Top Black Hat Hackers - allinhtml
http://www.improgrammer.net/top-10-black-hat-hackers/

======
fabulist
I have some issues with this list.

1\. If we know who they are, are they really the best? David Smith is, as the
article says, the only person to go to jail for writing a Macro virus, the
past time of script kiddies everywhere (at one point at least; I'm not sure if
you can still perform the necessary tricks with overwriting the default
template, etc). I find that rather telling.
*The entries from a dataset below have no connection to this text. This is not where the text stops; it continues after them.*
-- ==== Sys2Proof/Certificates/Slice0/Obligations.lean ====
section
/-! DEFINITION. The statements for the provers, each a Prop about the model: what a command or event does, in the order of the blocks.
`finish` is what follows every step; `CalmStateOnlySendsNotices` says when that is nothing but the Event notice. A docstring names the
rules; where a statement rests on a choice of the model it names the assumption log's entry. -/

open Sys2Proof Sys2Proof.Machine

/-- For every command c, every rest of the queue and every state s whose queue is c followed by that rest, step of s is exec of c on
s with the queue's rest. (00_scope.md.) -/
def Obligations.StepRunsFrontCommand : Prop :=
  ∀ (c : Instr) (rest : List Instr) (s : State), s.pending = c :: rest → step s = exec c { s with pending := rest }

/-- On an empty queue a step answers a next state in which the time base has risen by one; the Hello timer has risen by one in
AWAITING HELLO, Held Time while the host has bytes to send and no credit, Starved Time while a Read Records is executing or
waits on its flush with no slot READY or DRAINING, the motion time while the tape moves, the rest timer in STOPPED and a running
grace timer; in STREAMING and in RAMPING the LPOS moves by the current step's speed in the direction of travel, in whole
hundredths of a millimetre with the rest carried; the run to BOT of a recovery begins its ramp down where its aim is near
enough, and no other motion changes outside a seek; outside a seek and that run the time of the phase in hand rises while an
operation runs; nothing is sent and every other block named here is as before. That an idle step is one microsecond is the
model's choice (log entry 1), and so are the LPOS in a ramp and from how near the recovery's run ramps down (log entry 22);
which timers run is the spec's. (00_scope.md, R52, R53, R108, R109, R110, R111, R118, R119, R149, R167; the model's choices: log
1 and 22.) -/
def Obligations.IdleStepIsOneMicrosecond : Prop :=
  ∀ s : State, s.pending = [] → ∃ t, step s = .next t ∧ t.timeBase = s.timeBase + 1
    ∧ (t.dlp.helloTimer = if s.dlp.link = .awaitingHello then s.dlp.helloTimer + 1 else s.dlp.helloTimer)
    ∧ (t.dlp.heldTime = if receivesAny s = true ∧ s.dlp.creditsOut = 0 then s.dlp.heldTime + 1 else s.dlp.heldTime)
    ∧ (t.moc.motionTime = if s.moc.motion.moving then s.moc.motionTime + 1 else s.moc.motionTime)
    ∧ (t.moc.restTimer = if s.moc.motion = .stopped then s.moc.restTimer + 1 else s.moc.restTimer)
    ∧ t.cah.grace = s.cah.grace.map (· + 1)
    ∧ t.pending = [] ∧ t.out = s.out ∧ t.lbp = s.lbp ∧ t.events = s.events ∧ t.cpe = s.cpe ∧ t.fmc = s.fmc ∧ t.wch = s.wch
    ∧ t.rch = s.rch ∧ t.sgv = s.sgv ∧ t.hcm = s.hcm ∧ t.pst = s.pst ∧ t.frg = s.frg ∧ t.jumpers = s.jumpers
    ∧ t.dlp.queue = s.dlp.queue ∧ t.dlp.tags = s.dlp.tags ∧ t.dbf.writeRing = s.dbf.writeRing ∧ t.dbf.readRing = s.dbf.readRing
    ∧ t.dbf.staging = s.dbf.staging ∧ t.moc.operation = s.moc.operation
    ∧ ((s.dlp.run.phase = .reading ∨ s.dlp.run.phase = .waitFlush ∧ ∃ tag l n, s.dlp.queue.head? = some ⟨tag, .readRecords l n⟩) →
        (∀ d ∈ s.dbf.readRing, d.state ≠ .ready ∧ d.state ≠ .draining) → t.dbf.starvedTime = s.dbf.starvedTime + 1)
    ∧ ((s.dlp.run.phase ≠ .reading ∧ s.dlp.run.phase ≠ .waitFlush) ∨ (∃ d ∈ s.dbf.readRing, d.state = .ready ∨ d.state = .draining) →
        t.dbf.starvedTime = s.dbf.starvedTime)
    ∧ (s.moc.motion ≠ .streaming → s.moc.motion ≠ .seeking → s.moc.motion ≠ .ramping →
        t.moc.motion = s.moc.motion ∧ t.moc.lpos = s.moc.lpos)
    ∧ (s.moc.motion = .streaming ∨ s.moc.motion = .ramping →
        (runningPhase s ≠ some .slowRun → t.moc.motion = s.moc.motion)
        ∧ t.moc.drift = (s.moc.drift + tapeSpeed s.moc.step) % 10000
        ∧ t.moc.lpos = s.moc.lpos.map (fun l => if s.moc.towardHigh
            then min 98000000 (l + (s.moc.drift + tapeSpeed s.moc.step) / 10000)
            else l - (s.moc.drift + tapeSpeed s.moc.step) / 10000))
    ∧ (∀ (w : Work) (p : Place) (rest : List Phase) (r : Bool), s.moc.operation = some ⟨w, some p, .slowRun :: rest, r⟩ →
        s.moc.motion = .streaming →
        (t.moc.motion = .ramping ↔
            ∃ l, t.moc.lpos = some l ∧ l ≤ p.lpos + Config.slowRunReach ∧ p.lpos ≤ l + Config.slowRunReach)
        ∧ (t.moc.motion ≠ .ramping → t.moc.motion = .streaming))
    ∧ (s.moc.motion ≠ .seeking → runningPhase s ≠ some .slowRun → t.moc.phaseTime = if s.moc.operation.isSome then s.moc.phaseTime + 1 else s.moc.phaseTime)
    ∧ t.cah.state = s.cah.state ∧ t.cah.stack = s.cah.stack ∧ t.cah.holder = s.cah.holder

/-- For every state s that is Sound, if step of s answers a next state t, then t is Sound. Sound says: the Event Set has 25 events,
each with a count of at most 255 that is above 0 exactly while the event is latched, and a notice pending only for a latched
event; the HCI is at most 1000, the Condition Level is at least what HCI and Motion Seconds give, the Cleaning Call is set
exactly when the level is not NORMAL, and the condition cap is the level's; CRs lies in 256..8192, Hs is at most 320,000, and
the Target Step is a step no higher than the speed cap; Credits Outstanding and the filled staging buffers are together at most
32; receive credits are at most 1,024; CRC Run is below 8; the Read-Ahead Limit is at most 96; the next frame tag is below 32;
the Medium Queue holds at most 16 commands; a fault record lists at most 4 faults. It is stated over all sound states, not over
runs from reset. (R51, R57, R64, R122, R125, R153, R155, R166, R169, R171, R175, R187.) -/
def Obligations.StepKeepsSound : Prop := ∀ s t : State, Sound s → step s = .next t → Sound t

/-- State.reset meets Sound, the invariant of StepKeepsSound. (R151, R182, R175, R122, R153.) -/
def Obligations.ResetIsSound : Prop := Sound State.reset

/-- For every state s, if step of s answers a next state t, then the queue of t is the tail of the queue of s, and what s had sent
is a prefix of what t has sent. That what was sent is kept in one list is the model's own field (log entry 15). (00_scope.md,
R169; the model's choices: log 15.) -/
def Obligations.StepTakesOneAndSendsOn : Prop :=
  ∀ s t : State, step s = .next t → t.pending = s.pending.tail ∧ s.out <+: t.out

/-- For every command c and every state s there is a state t such that exec of c on s answers next t: no command ends in a fault or
a refusal of the model. An event that the state does not admit leaves it as it is (log entry 2). (00_scope.md, R170; the model's
choices: log 2.) -/
def Obligations.EveryCommandCompletes : Prop := ∀ (c : Instr) (s : State), ∃ t, exec c s = .next t

/-- For every command c other than STORE_WRITE_DONE and all states s and t, if exec of c on s answers next t, then what the
Parameter Store has stored is the same in s and t: a power loss, a reset or any command leaves it as it was. (R157, R185, R186.) -/
def Obligations.StoreChangesOnlyWhenAWriteEnds : Prop :=
  ∀ (c : Instr) (s t : State), exec c s = .next t → (∀ ok, c ≠ .storeWriteDone ok) → t.pst.stored = s.pst.stored

/-- For all jumpers and every state: POWER_ON and RESET_LINE answer the same next state t, and RESET_LINE_ASSERTED answers that
start with the jumpers as they stood and the line marked asserted. In t the condition is STARTING, no fault record is open and
the record met open in the store is kept for its closing; the jumpers are the ones fitted; the time base is 0; the link is DOWN
with the line's signal as it was, no queue, tags or credits, and the Link Payload Default by its jumper; the Library Port is
LISTENING or DISABLED by its jumper with the address of its positions; all 25 events are unlatched, unmasked and not pending;
the Data Buffer, the engine, the write and read channels, motion, governor and head monitor are at their start values; the Tape
Directory is empty; custody lies with the Library Port; the cartridge, what the store holds, what was sent and the queue of
waiting commands are kept. The start values that the spec does not give, and a cartridge shown SEATED until LOADING, are the
model's (log entries 7 and 37). (R151, R182, R183, R146, R167, R178, R185; the model's choices: log 7 and 37.) -/
def Obligations.PowerOnStartsTheDriveAfresh : Prop :=
  ∀ (j : Jumpers) (s : State), ∃ t, exec (.powerOn j) s = .next t ∧ exec (.resetLine j) s = .next t
    ∧ (exec .resetLineAsserted s = .next { powerOnState s.jumpers s with frg.lineAsserted := true })
    ∧ t.frg.condition = .starting ∧ t.frg.lineAsserted = false ∧ t.frg.current = none ∧ t.frg.metOpen = s.pst.stored.current
    ∧ t.jumpers = j ∧ t.timeBase = 0
    ∧ t.dlp.link = .down ∧ t.dlp.signal = s.dlp.signal ∧ t.dlp.queue = [] ∧ t.dlp.tags = [] ∧ t.dlp.creditsOut = 0
    ∧ t.dlp.receiveCredits = 0 ∧ (t.dlp.payloadDefault = if j.linkPayload then 65536 else 16384)
    ∧ (t.lbp.line = if j.libraryEnable then .listening else .disabled) ∧ t.lbp.address = j.address ∧ t.lbp.questionFlag = false
    ∧ (∀ f ∈ t.events, f = ⟨false, 0, false, false⟩) ∧ t.events.length = 25
    ∧ t.dbf = {} ∧ t.cpe = {} ∧ t.wch = {} ∧ t.rch = {} ∧ t.moc = {} ∧ t.sgv = {} ∧ t.hcm = {}
    ∧ t.fmc = { eod := EodPos.empty } ∧ t.cah.holder = .library ∧ t.cah.question = none ∧ t.cah.stack = []
    ∧ t.cah.cartridge = s.cah.cartridge ∧ (t.cah.state = if s.cah.cartridge.isSome then .seated else .empty)
    ∧ t.pst = { stored := s.pst.stored } ∧ t.out = s.out ∧ t.pending = s.pending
2\. I would never call Hotz a "Black Hat" for hacking on hardware he owned. I
wouldn't describe RTM, Lamo, or James that way either, though they accessed
systems that weren't theres. Only three of the people on this list sought any
kind of material gain; the rest of them have questionable ethics, but are
mostly motivated by curiosity. Even McKinnon, for whom black hat is probably a
fitting epitaph, was in search of information he believed was being unjustly
withheld from the public.

Maybe this is just me, but I think of someone as a black hat if they are out
to do harm; to destroy systems, steal money, or sap resources.

3\. Maybe this is a nitpick, but packet sniffing is a passive attack by
someone with access to a router, switch, WiFi encryption keys, etc. ARP
spoofing is an active attack performed by ordinary hosts on the same LAN as
the target that can achieve similar goals.